My goal is to create a new table that has the following 3 columns: Item, Start Date, and End Date. Each row will represent an interval that an item is out of stock.

Below is the desired output which should list the intervals (start and end date) that an item was out of stock.

Item	Start Date	End Date
ABC123	2020-10-02	2020-10-15
ABC123	2021-05-04	2021-10-19
ABC123	2021-10-28	2021-10-29
ABC123	2021-12-06	2021-12-15
ABC123	2022-04-07	2022-04-13
ABC123	2022-04-19	2022-04-22
ABC123	2022-04-28	2022-05-21
ABC123	2022-07-12	NULL

I believe I can do this by finding the groups that each row belongs in. In this case there should be 8 groups (rows 1-2), (rows 3-7), (rows 8-9), (rows 10-13), (rows 14-15), (rows 16-17), (rows 18-19), and (row 20). Then I can take the first row from each group as the starting date and the last row from each group as the ending date.

I've done some preliminary research and this appears to be an islands and gaps problem. I've found an answer on stackoverflow that looks like a good starting point but I'm stuck on how to apply it to my problem.

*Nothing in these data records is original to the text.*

/-- Settles O10: the port shows `PWM_CMP`, which is the duty and fits the port. -/
theorem pwmPortShowsTheDuty : Obligations.PwmPortShowsTheDuty := by
  intro s hs
  obtain ⟨hduty, -, -, hpwm⟩ := legalElementsFitTheirWidths s hs
  obtain ⟨-, heq, -⟩ := inv_iff.mp hs
  refine ⟨hduty, ?_⟩
  rw [pwmPort, BitVec.toNat_ofNat, Nat.mod_eq_of_lt hpwm, heq]

/-- A code in the stream after an event was there before it or is the code of a command. -/
theorem mem_status_of_handleEvent_next {e : Event} {s t : State} (h : handleEvent e s = .next t) {code : Nat}
    (hcode : code ∈ t.status) : code ∈ s.status ∨ ∃ i, statusOf i = some code := by
  obtain ⟨-, ⟨-, rfl⟩ | ⟨b, -, rfl⟩ | ⟨-, c, -, hexec⟩⟩ := handleEvent_next h
  · exact .inl hcode
  · exact .inl hcode
  · rw [exec_next_status hexec, List.mem_append, Option.mem_toList] at hcode
    exact hcode.imp_right fun hc => ⟨c, hc⟩

/-- The `STATUS` port shows a stream of codes below 6 whole where the block runs. -/
theorem statusPort_toNat {s : State} (hruns : configRuns s.config = true) (h : ∀ code ∈ s.status, code < 6) :
    (statusPort s).map BitVec.toNat = s.status := by
  obtain ⟨-, -, hstatus⟩ := codes_lt hruns
  have hwhole : ∀ code ∈ s.status, (BitVec.ofNat s.config.statusW code).toNat = code := fun code hcode =>
    Nat.mod_eq_of_lt ((Nat.le_of_lt_succ (h code hcode)).trans_lt hstatus)
  rw [statusPort, List.map_map]
  exact (List.map_congr_left hwhole).trans (List.map_id _)

/-- Settles O60: no command's code is above 5, and the widths hold the codes where a step answers next. -/
theorem portsCarryTheirValuesWhole : Obligations.PortsCarryTheirValuesWhole := by
  refine ⟨fun s t hs h => ?_, fun _ _ => received_of_lt, fun c b => Nat.mod_lt b (Nat.two_pow_pos c.byteW)⟩
  have ht : ∀ code ∈ t.status, code < 6 := by
    intro code hcode
    rcases mem_status_of_handleEvent_next h hcode with hold | ⟨i, hi⟩
    · exact hs code (advance_status s ▸ hold)
    · exact Nat.lt_succ_of_le (statusOf_le hi)
  obtain ⟨hruns, -⟩ := handleEvent_next h
  obtain ⟨hconfig, -⟩ := handleEvent_next_fields h
  exact ⟨ht, statusPort_toNat (hconfig ▸ hruns) ht⟩

/-! ## What an observer sees (10_state.md R20, R24, R25, R28) -/

/-- Settles O8: the bits of each of the three direction codes. -/
theorem enablesAreFunctionsOfDir : Obligations.EnablesAreFunctionsOfDir := by
  intro s d hd
  unfold fwdEn revEn
  rw [hd]
  cases d <;> decide

/-- A legal direction code is read back from the enables, `{REV_EN, FWD_EN}` (30_encoding.md R55). -/
theorem dir_eq_of_enables {s : State} (h : s.dir < 3) : s.dir = 2 * (revEn s).toNat + (fwdEn s).toNat := by
  obtain ⟨d, hd⟩ := exists_directionCode h
  obtain ⟨hfwd, hrev, -⟩ := enablesAreFunctionsOfDir s d hd
  rw [hd, hfwd, hrev]
  cases d <;> rfl

/-- Settles O11: the enables give back `DIR`, and the compare value is the duty. -/
theorem observationHidesOnlyTheMailbox : Obligations.ObservationHidesOnlyTheMailbox := by
  refine ⟨fun s t hs ht h => ?_, fun _ _ => rfl⟩
  obtain ⟨⟨-, hsdir, -⟩, hspwm, -⟩ := inv_iff.mp hs
  obtain ⟨⟨-, htdir, -⟩, htpwm, -⟩ := inv_iff.mp ht
  obtain ⟨hfwd, hrev, hpwm, hcodes⟩ := Observation.mk.inj h
  refine ⟨by rw [← hspwm, ← htpwm, hpwm], ?_, hpwm, hcodes⟩
  rw [dir_eq_of_enables hsdir, dir_eq_of_enables htdir, hfwd, hrev]

/-- Settles O9: each branch of the definition, which reads nothing else. -/
theorem pwmLogicalStateIsDerived : Obligations.PwmLogicalStateIsDerived := by
  refine ⟨fun s h => ?_, fun s hpos hle => ?_, fun s t hpwm htop => ?_⟩
  · exact if_pos h
  · rw [pwmLogical, if_neg hpos.ne', if_pos hle]
  · rw [pwmLogical, pwmLogical, hpwm, htop]

/-- Consuming an event commutes with a change of the level of `DIAG_IN`. -/
theorem advance_diagIn_update (s : State) (level : Bool) :
    advance { s with diagIn := level } = { advance s with diagIn := level } := by
  simp only [advance]
  split <;> rfl

/-- Settles O12: the level is on the environment's side, which no event reads or writes. -/
theorem diagInNeverMatters : Obligations.DiagInNeverMatters := by
  refine fun s level => ⟨?_, rfl⟩
  calc step { s with diagIn := level }
      = handleEvent (nextEvent s) { advance s with diagIn := level } :=
        congrArg (handleEvent (nextEvent s)) (advance_diagIn_update s level)
    _ = mapNext (fun t => { t with diagIn := level }) (step s) :=
        handleEvent_mapEnvironment (fun _ => level) id id (nextEvent s) (advance s)

/-! ## What a step writes (10_state.md R18, R27; 42_direction.md R91) -/

/-- Settles O17: an event keeps these fields of the advanced state, which is the state with the event consumed. -/
theorem noStepWritesTheConfiguration : Obligations.NoStepWritesTheConfiguration := by
  intro s t h
  obtain ⟨hconfig, hdiag, hinputs, -⟩ := handleEvent_next_fields h
  exact ⟨hconfig.trans (advance_config s), hinputs.trans (advance_inputs s), hdiag.trans (advance_diagIn s)⟩

/-- Only the duty commands write `DUTY`. -/
theorem eq_of_effectOf_duty_ne {i : Instr} {s : State} (h : (effectOf i s).duty ≠ s.duty) :
    i = .increaseSpeed ∨ i = .decreaseSpeed := by
  cases i with
  | increaseSpeed => exact .inl rfl
  | decreaseSpeed => exact .inr rfl
  | left | right | stop | idle => exact absurd rfl h

/-- Only the direction commands write `DIR`. -/
theorem eq_of_effectOf_dir_ne {i : Instr} {s : State} (h : (effectOf i s).dir ≠ s.dir) :
    i = .left ∨ i = .right ∨ i = .stop := by
  cases i with
  | left => exact .inl rfl
  | right => exact .inr (.inl rfl)
  | stop => exact .inr (.inr rfl)
  | increaseSpeed | decreaseSpeed | idle => exact absurd rfl h

/-- An event other than RESET writes neither `DUTY` nor `DIR`, or is a TICK whose command's effect writes them. -/
theorem handleEvent_next_duty_dir {e : Event} {s t : State} (h : handleEvent e s = .next t) (he : e ≠ .reset) :
    (t.duty = s.duty ∧ t.dir = s.dir) ∨
      (e = .tick ∧ ∃ c, s.mbx = commandCode c ∧ t.duty = (effectOf c (publish .idle s)).duty ∧
        t.dir = (effectOf c (publish .idle s)).dir) := by
  obtain ⟨-, ⟨hreset, -⟩ | ⟨b, -, rfl⟩ | ⟨htick, c, hc, hexec⟩⟩ := handleEvent_next h
  · exact absurd hreset he
  · exact .inl ⟨rfl, rfl⟩
  · obtain ⟨-, rfl⟩ := exec_next hexec
    exact .inr ⟨htick, c, hc, by simp, by simp⟩

/-- Settles O45: a changed register is one that the taken command's effect writes. -/
theorem onlyItsOwnCommandsWriteEachRegister : Obligations.OnlyItsOwnCommandsWriteEachRegister := by
  intro s t h he
  rcases handleEvent_next_duty_dir h he with ⟨hduty, hdir⟩ | ⟨htick, c, hc, hduty, hdir⟩
  · rw [advance_duty] at hduty
    rw [advance_dir] at hdir
    exact ⟨fun hne => absurd hduty hne, fun hne => absurd hdir hne⟩
  · have hcode : ∀ {i}, c = i → s.mbx = commandCode i := fun hi => hi ▸ advance_mbx s ▸ hc
    refine ⟨fun hne => ⟨htick, ?_⟩, fun hne => ⟨htick, ?_⟩⟩
    · have hwrites : c = .increaseSpeed ∨ c = .decreaseSpeed :=
        eq_of_effectOf_duty_ne (s := publish .idle (advance s)) (by rw [← hduty]; simpa using hne)
      exact hwrites.imp hcode hcode
    · have hwrites : c = .left ∨ c = .right ∨ c = .stop :=
        eq_of_effectOf_dir_ne (s := publish .idle (advance s)) (by rw [← hdir]; simpa using hne)
      exact hwrites.imp hcode (Or.imp hcode hcode)

/-! ## The reset state and the duties reachable from it (10_state.md R30, R31; 00_scope.md R8) -/

/-- Settles O13: each field of the literal state. -/
theorem resetStateHoldsTheResetValues : Obligations.ResetStateHoldsTheResetValues :=
  ⟨rfl, rfl, rfl, rfl, rfl, rfl, rfl, rfl⟩

/-- The state after a RESET is legal and on the grid. -/
theorem resetIn_inv_onGrid {cfg : Config} (h : configRuns cfg = true) : (resetIn cfg).Inv ∧ (resetIn cfg).OnGrid :=
  ⟨resetRegisters_inv h, Nat.zero_mod _⟩

/-- This hardware's reset state is the state after a RESET in its configuration. -/
theorem reset_eq_resetIn : State.reset = resetIn Config.hardware := rfl

/-- The block runs in this hardware's configuration. -/
theorem configRuns_hardware : configRuns Config.hardware = true := by decide

/-- Settles O49: this hardware's reset state is one of those after a RESET. -/
theorem resetStateIsLegal : Obligations.ResetStateIsLegal := by
  obtain ⟨hinv, hgrid⟩ := resetIn_inv_onGrid configRuns_hardware
  rw [← reset_eq_resetIn] at hinv hgrid
  exact ⟨hinv, hgrid, fun _ => resetIn_inv_onGrid⟩

/-- What every event keeps, every sequence of events keeps. -/
theorem runEvents_keeps {P : State → Prop} (hP : ∀ {e s t}, P s → handleEvent e s = .next t → P t)
    {es : List Event} {s t : State} (hs : P s) (h : runEvents es s = .next t) : P t := by
  induction es generalizing s with
  | nil =>
    cases h
    exact hs
  | cons e es ih =>
    obtain ⟨u, hu, hrest⟩ := runEvents_cons_next h
    exact ih (hP hs hu) hrest

/-- A sequence of events keeps the configuration. -/
theorem runEvents_next_config {es : List Event} {s t : State} (h : runEvents es s = .next t) :
    t.config = s.config :=
  runEvents_keeps (P := fun u => u.config = s.config) (fun hs hu => (handleEvent_next_fields hu).1.trans hs) rfl h

/-- The byte of a command followed at once by a TICK executes the command over the emptied mailbox (30_encoding.md
R61). -/
theorem runEvents_cmd_commandByte {s : State} (h : configRuns s.config = true) (i : Instr) :
    runEvents (cmd (commandByte i)) s = exec i (publish .idle s) := by
  have hrx := handleEvent_rx h (commandByte i)
  rw [received_commandByte h, lut_commandByte] at hrx
  rw [cmd, runEvents_cons hrx, runEvents_singleton]
  exact handleEvent_tick (s := publish i s) h rfl

/-- An increment that fits adds `STEP` and leaves a state in which the next command can execute. -/
theorem runEvents_increase {s : State} (hs : s.Ready) (hfit : s.duty + s.config.step ≤ s.config.top) :
    ∃ t, runEvents (cmd (commandByte .increaseSpeed)) s = .next t ∧ t.Ready ∧ t.config = s.config ∧
      t.duty = s.duty + s.config.step := by
  have hexec := exec_of_ready (s := publish .idle s) hs .increaseSpeed
  obtain ⟨hready, -⟩ := inv_iff.mp (exec_next_inv (commandCode_lt .idle) hexec)
  obtain ⟨hconfig, -⟩ := exec_next_fields hexec
  have hduty := increasedDuty_eq (s := publish .idle s) (step_le_top hs.1)
  exact ⟨_, (runEvents_cmd_commandByte hs.1 .increaseSpeed).trans hexec, hready, hconfig, hduty.trans (if_pos hfit)⟩

/-- Where they all fit, `k` increments add `k` times `STEP`. -/
theorem runEvents_increases (k : Nat) {s : State} (hs : s.Ready)
    (hfit : s.duty + s.config.step * k ≤ s.config.top) :
    ∃ t, runEvents (cmdTimes (commandByte .increaseSpeed) k) s = .next t ∧
      t.duty = s.duty + s.config.step * k := by
  induction k generalizing s with
  | zero => exact ⟨s, rfl, rfl⟩
  | succ k ih =>
    rw [Nat.mul_succ] at hfit ⊢
    obtain ⟨u, hu, hready, hconfig, hduty⟩ := runEvents_increase hs (by omega)
    obtain ⟨t, ht, htduty⟩ := ih hready (by rw [hconfig, hduty]; omega)
    rw [hconfig, hduty] at htduty
    exact ⟨t, (runEvents_append _ hu).trans ht, by omega⟩

/-- The duties reachable from RESET: every event keeps the grid and the bound, and increments reach each point of it. -/
theorem reachable_duty_iff {cfg : Config} (h : configRuns cfg = true) (d : Nat) :
    (∃ es t, runEvents es (resetIn cfg) = .next t ∧ t.duty = d) ↔
      d % cfg.step = 0 ∧ d ≤ cfg.step * (cfg.top / cfg.step) := by
  obtain ⟨hinv, hgrid⟩ := resetIn_inv_onGrid h
  constructor
  · rintro ⟨es, t, ht, rfl⟩
    obtain ⟨-, htop, -⟩ := runEvents_keeps (P := State.Inv) handleEvent_keeps_inv hinv ht
    have hmod := runEvents_keeps (P := State.OnGrid) handleEvent_keeps_onGrid hgrid ht
    have hconfig : t.config = cfg := runEvents_next_config ht
    rw [State.OnGrid, hconfig] at hmod
    rw [hconfig] at htop
    refine ⟨hmod, ?_⟩
    calc t.duty = cfg.step * (t.duty / cfg.step) := (Nat.mul_div_cancel' (Nat.dvd_of_mod_eq_zero hmod)).symm
      _ ≤ cfg.step * (cfg.top / cfg.step) := Nat.mul_le_mul_left _ (Nat.div_le_div_right htop)
  · rintro ⟨hmod, hle⟩
    obtain ⟨k, rfl⟩ := Nat.dvd_of_mod_eq_zero hmod
    have hfit : (resetIn cfg).duty + cfg.step * k ≤ cfg.top :=
      (Nat.zero_add _).trans_le (hle.trans (Nat.mul_div_le _ _))
    obtain ⟨hready, -⟩ := inv_iff.mp hinv
    obtain ⟨t, ht, hduty⟩ := runEvents_increases k hready hfit
    exact ⟨_, t, ht, hduty.trans (Nat.zero_add _)⟩

/-- Settles O52: this hardware's duties are the general case at `TOP` 200 and `STEP` 10. -/
theorem reachableDutiesAreExactlyTheGrid : Obligations.ReachableDutiesAreExactlyTheGrid := by
  refine ⟨fun _ d h => reachable_duty_iff h d, fun d => ?_⟩
  rw [reset_eq_resetIn, reachable_duty_iff configRuns_hardware]
  change d % 10 = 0 ∧ d ≤ 10 * (200 / 10) ↔ ∃ k, k ≤ 20 ∧ d = 10 * k
  constructor
  · rintro ⟨hmod, hle⟩
    exact ⟨d / 10, by omega, by omega⟩
  · rintro ⟨k, hk, rfl⟩
    exact ⟨by omega, by omega⟩

end Sys2Proof.Machine
end

section
/-! The memory statements (20_memory.md): the order of an RX and a TICK, and what any sequence of events leaves in the
mailbox and adds to the status stream. -/

namespace Sys2Proof.Machine

/-! ## An RX beside another event (20_memory.md R40, R42, R43) -/

/-- Publishing the command that is already pending changes nothing. -/
theorem publish_self {s : State} {c : Instr} (h : s.mbx = commandCode c) : publish c s = s := by
  rw [publish, ← h]

/-- The first of two RX events in a row has no effect, whatever follows. -/
theorem runEvents_rx_rx {s : State} (h : configRuns s.config = true) (a b : Nat) (es : List Event) :
    runEvents (.rx a :: .rx b :: es) s = runEvents (.rx b :: es) s := by
  have hfirst := handleEvent_rx h a
  have hsecond : handleEvent (.rx b) (publish (lut (received s.config a)) s) =
      .next (publish (lut (received s.config b)) s) := handleEvent_rx h b
  rw [runEvents_cons hfirst, runEvents_cons hsecond, runEvents_cons (handleEvent_rx h b)]

/-- Settles O24: the second publish overwrites the first. -/
theorem lastWriteWins : Obligations.LastWriteWins := by
  refine fun s a b h => ⟨?_, runEvents_rx_rx h a b⟩
  rw [runEvents_rx_rx h, runEvents_singleton]
  exact handleEvent_rx h b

I'm copying the SQL query structure from the answer on this stackoverflow post (

CodePudding user response：

Here's a more intuitive approach, in my opinion:

WITH
    OOS_History_With_Status_Change_Flag AS 
        (
        SELECT
            *,
            CASE 
                WHEN LAG([Stock Status], 1, 1) OVER (ORDER BY [Date]) <> [Stock Status]
                    THEN 1 -- i.e. the status changed on this date
            END AS [Status Change]
        FROM
            #OOS_History
        ),
        
    OOS_History_Only_Status_Changes AS
        (
        SELECT
            *,
            CAST([Date] AS DATE) AS [Start Date],
            CAST(LEAD([Date], 1) OVER (ORDER BY [Date]) AS DATE) AS [End Date]
        FROM
            OOS_History_With_Status_Change_Flag
        WHERE
            [Status Change] = 1
        )

SELECT
    [Item],
    [Start Date],
    [End Date]
FROM
    OOS_History_Only_Status_Changes
WHERE
    [Stock Status] = 'Out of Stock'
ORDER BY
    [Start Date]
;

In essence, the only rows you care about from your initial dataset are ones that represent a status change (i.e. rows with a lagging row, when ordered by date, of differing status). The first CTE creates this flag column using the LAG() function; the second CTE uses this flag as a filter and defines the Start Date and End Date columns.

And just like that, you're done! Select rows where the status is out-of-stock, and you're golden.